My post was a tongue in cheek poke at how most Lake sailors view the rest of the world. Granted, we have some current, but tides and other issues make our way of doing business a poor fit in other ports. (But I think Bridgeport/New Haven/New London/Stamford would work with some new docks…which of course is the rub; $$$ and time to create the infrastructure)

This thread started with how we could expand the US merchant marine in order to provide jobs for grads from KP and the SMA’s. The feeder service in the NE is an example of an unserviced JA trade brought about by the high cost of building ships.
Anyone have other ideas for expanding the US flag fleet?

THe 600’ number is just an example of the cost to build in the US, not a proposal for what size the feeder vessels should be.

Yea but everything I have ever written on here has been shot down and edited since I was the only member only admitting to being female back in 2008 so it doesn’t matter what I say because this site doesn’t like women.
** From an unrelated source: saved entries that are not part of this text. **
-- ==== Sys2Proof/Decode.lean ====
section
/-! DEFINITION. The command word: its fields, the decoder (total on any word, refusing by name), the encoder, the opcode
map, the pseudo-instructions (spec/30_encoding.md R60 to R65, R69, R71). -/

namespace Sys2Proof

/-! ### Fields of a command word (R60) -/

/-- `op`, bits 15:12. -/
def opField (w : Word) : BitVec 4 := w.extractLsb' 12 4
/-- `d`, bit 11. -/
def dirField (w : Word) : BitVec 1 := w.extractLsb' 11 1
/-- `rsv`, bits 10:8. -/
def rsvField (w : Word) : BitVec 3 := w.extractLsb' 8 3
/-- `imm8`, bits 7:0. -/
def immField (w : Word) : Byte := w.extractLsb' 0 8

/-- The direction field read as a selector: total, no error case (R61, spec/40_ring_buffer.md R80). -/
def directionOf (d : BitVec 1) : Direction := if d = 0#1 then .receive else .transmit

/-- The configuration in `imm8[3:0]`: bit 0 transmit enable, bit 1 receive enable, bit 2 receive callback, bit 3
transmit callback (R69). -/
def configOf (imm : Byte) : TransportConfig :=
  { txEnable := imm.getLsbD 0, rxEnable := imm.getLsbD 1, rxCallback := imm.getLsbD 2, txCallback := imm.getLsbD 3 }

/-- The value `{txcb, rxcb, rx, tx}` of a configuration (R71), zero-extended to `imm8`. -/
def configImm (c : TransportConfig) : Byte :=
  0#4 ++ BitVec.ofBool c.txCallback ++ BitVec.ofBool c.rxCallback ++ BitVec.ofBool c.rxEnable ++ BitVec.ofBool c.txEnable

/-! ### Decoding (R62, R65) -/

/-- Why a word at a command boundary is illegal (R65). Every reason raises the same fault, `F_ILLEGAL`. -/
inductive IllegalWord where
  | reservedOp      -- op is 0x0 or 0xF
  | reservedBits    -- rsv is not 0
  | directionGiven  -- d is 1 in a command that takes no direction
  | immediateGiven  -- imm8 is not 0 in a command that takes none
  | eventEnable     -- imm8[7:1] is not 0 in SET_EVENT
  | configuration   -- imm8[7:4] is not 0 in INITIALIZE
  | interruptEnable -- imm8 is above 1 with op 0xD
  | noWord          -- no word is there: the stream has ended
  deriving DecidableEq, Repr

/-- A command that takes a direction and no immediate. -/
def directed (imm : Byte) (i : Instr) : Except IllegalWord Instr :=
  if imm = 0#8 then .ok i else .error .immediateGiven

/-- A command that takes no direction. -/
def undirected (d : BitVec 1) (r : Except IllegalWord Instr) : Except IllegalWord Instr :=
  if d = 0#1 then r else .error .directionGiven

/-- The opcode map of R62, by the value of `op`. -/
def decodeFields (op : BitVec 4) (d : BitVec 1) (imm : Byte) : Except IllegalWord Instr :=
  match op with
  | 0x1#4 => directed imm (.cbInit (directionOf d))
  | 0x2#4 => .ok (.push (directionOf d) imm)
  | 0x3#4 => directed imm (.pop (directionOf d))
  | 0x4#4 => directed imm (.len (directionOf d))
  | 0x5#4 => directed imm (.isFull (directionOf d))
  | 0x6#4 => directed imm (.isEmpty (directionOf d))
  | 0x7#4 => if imm.extractLsb' 1 7 = 0#7 then .ok (.setEvent (directionOf d) (imm.getLsbD 0)) else .error .eventEnable
  | 0x8#4 => undirected d (if imm.extractLsb' 4 4 = 0#4 then .ok (.initTransport (configOf imm)) else .error .configuration)
  | 0x9#4 => undirected d (.ok (.writeByte imm))
  | 0xA#4 => undirected d (.ok (.writeLine imm))
  | 0xB#4 => undirected d (directed imm .readByte)
  | 0xC#4 => undirected d (.ok (.readLine imm))
  | 0xD#4 => undirected d
      (if imm = 0#8 then .ok .gieClr else if imm = 1#8 then .ok .gieSet else .error .interruptEnable)
  | 0xE#4 => undirected d (.ok (.payload imm))
  | _ => .error .reservedOp

/-- The decoder: total on every word, an illegal one refused by name (R65). -/
def decodeWord (w : Word) : Except IllegalWord Instr :=
  if rsvField w = 0#3 then decodeFields (opField w) (dirField w) (immField w) else .error .reservedBits

/-- The bits of an opcode-table row laid out as words: the first word is the low sixteen bits (R43 (c): words are whole,
and a WRITE_LINE's operand words, which the table gives no bits, are zero). -/
def tableWords (nbits w : Nat) : List Word :=
  (List.range ((nbits + 15) / 16)).map (fun k => BitVec.ofNat 16 (w / 2 ^ (16 * k)))

/-- What the decoder reads from a row's bits; the decoder finds a command in its first word alone (R63). -/
def decodeTableWord (nbits w : Nat) : Option Instr :=
  match tableWords nbits w with
  | [] => none
  | w0 :: _ => (decodeWord w0).toOption

/-- A word stored in two bytes by a harness, low byte first (spec/20_memory.md R43 (c)). -/
def wordBytes (w : Word) : List Byte := [w.extractLsb' 0 8, w.extractLsb' 8 8]

/-- Words read back from a harness's bytes, low byte first; an odd byte left over is no word. -/
def wordsOfBytes : List Byte → List Word
  | lo :: hi :: bs => (hi ++ lo) :: wordsOfBytes bs
  | _ => []

/-! ### Encoding -/

/-- A word of the one format `CMD16`, with `rsv` zero (R60). -/
def commandWord (op : BitVec 4) (d : BitVec 1) (imm : Byte) : Word := op ++ d ++ 0#3 ++ imm

/-- The command's own word; a WRITE_LINE's payload words are the words of the PAYLOAD rows after it (R62, R63). -/
def encode : Instr → Word
  | .cbInit d => commandWord 0x1#4 d.bit 0#8
  | .push d b => commandWord 0x2#4 d.bit b
  | .pop d => commandWord 0x3#4 d.bit 0#8
  | .len d => commandWord 0x4#4 d.bit 0#8
  | .isFull d => commandWord 0x5#4 d.bit 0#8
  | .isEmpty d => commandWord 0x6#4 d.bit 0#8
  | .setEvent d en => commandWord 0x7#4 d.bit (0#7 ++ BitVec.ofBool en)
  | .initTransport cfg => commandWord 0x8#4 0#1 (configImm cfg)
  | .writeByte b => commandWord 0x9#4 0#1 b
  | .writeLine n => commandWord 0xA#4 0#1 n
  | .readByte => commandWord 0xB#4 0#1 0#8
  | .readLine m => commandWord 0xC#4 0#1 m
  | .gieClr => commandWord 0xD#4 0#1 0#8
  | .gieSet => commandWord 0xD#4 0#1 1#8
  | .payload b => commandWord 0xE#4 0#1 b

/-- A row of the opcode map. -/
structure OpcodeRow where
  mnemonic : String
  pattern : Word
  mask : Word
  deriving DecidableEq, Repr

/-- A word is the command of a row iff the bits under the mask are the row's (R62). -/
def OpcodeRow.admits (r : OpcodeRow) (w : Word) : Bool := w &&& r.mask = r.pattern

/-- The opcode map of R62, written from its table. -/
def rowOf : Instr → OpcodeRow
  | .cbInit _ => ⟨"CB_INIT", 0x1000#16, 0xF7FF#16⟩
  | .push _ _ => ⟨"PUSH", 0x2000#16, 0xF700#16⟩
  | .pop _ => ⟨"POP", 0x3000#16, 0xF7FF#16⟩
  | .len _ => ⟨"LEN", 0x4000#16, 0xF7FF#16⟩
  | .isFull _ => ⟨"IS_FULL", 0x5000#16, 0xF7FF#16⟩
  | .isEmpty _ => ⟨"IS_EMPTY", 0x6000#16, 0xF7FF#16⟩
  | .setEvent _ _ => ⟨"SET_EVENT", 0x7000#16, 0xF7FE#16⟩
  | .initTransport _ => ⟨"INITIALIZE", 0x8000#16, 0xFFF0#16⟩
  | .writeByte _ => ⟨"WRITE_BYTE", 0x9000#16, 0xFF00#16⟩
  | .writeLine _ => ⟨"WRITE_LINE", 0xA000#16, 0xFF00#16⟩
  | .readByte => ⟨"READ_BYTE", 0xB000#16, 0xFFFF#16⟩
  | .readLine _ => ⟨"READ_LINE", 0xC000#16, 0xFF00#16⟩
  | .gieClr => ⟨"GIE_CLR", 0xD000#16, 0xFFFF#16⟩
  | .gieSet => ⟨"GIE_SET", 0xD001#16, 0xFFFF#16⟩
  | .payload _ => ⟨"PAYLOAD", 0xE000#16, 0xFF00#16⟩

/-- The fifteen rows that carry a mnemonic. -/
def opcodeMap : List OpcodeRow :=
  [.cbInit .receive, .push .receive 0#8, .pop .receive, .len .receive, .isFull .receive, .isEmpty .receive,
    .setEvent .receive false, .initTransport (configOf 0#8), .writeByte 0#8, .writeLine 0#8, .readByte,
    .readLine 0#8, .gieClr, .gieSet, .payload 0#8].map rowOf

/-! ### Pseudo-instructions (R71) and the print adapter (spec/41_transport.md R117) -/

/-- `CONFIGURE`: the default configuration, transmit and receive on, no callbacks, with the caller's overrides
(R71, spec/41_transport.md R101); pure, no word. -/
def configure (tx : Bool := true) (rx : Bool := true) (rxcb : Bool := false) (txcb : Bool := false) : TransportConfig :=
  { txEnable := tx, rxEnable := rx, rxCallback := rxcb, txCallback := txcb }

/-- `INITIALIZE` without an operand. -/
def initializeDefault : Instr := .initTransport (configure)

/-- `WRITE_LINE "text"`: the header and one PAYLOAD a byte (R71); a text of more than 255 bytes has no such form. -/
def writeLineText (text : List Byte) : Option (List Instr) :=
  if text.length ≤ 255 then some (.writeLine (BitVec.ofNat 8 text.length) :: text.map .payload) else none

/-- The formatted-output adapter is one WRITE_BYTE a byte (spec/41_transport.md R117). -/
def printAdapter (bytes : List Byte) : List Instr := bytes.map .writeByte

/-- A command stream as words. -/
def assemble (is : List Instr) : List Word := is.map encode

end Sys2Proof
end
All reasons why a tug and barge container trade to small ports in the NE would make a lot more sense than purpose built small container ships.

The biggest obstacle to short sea shipping in the USA is ridiculously high cost longshoremen. The longshoremen costs exceed the tug and barge costs.

The use of 300 container, 10 foot draft, barges going to small “ports” where there are no longshoremen is the key to success.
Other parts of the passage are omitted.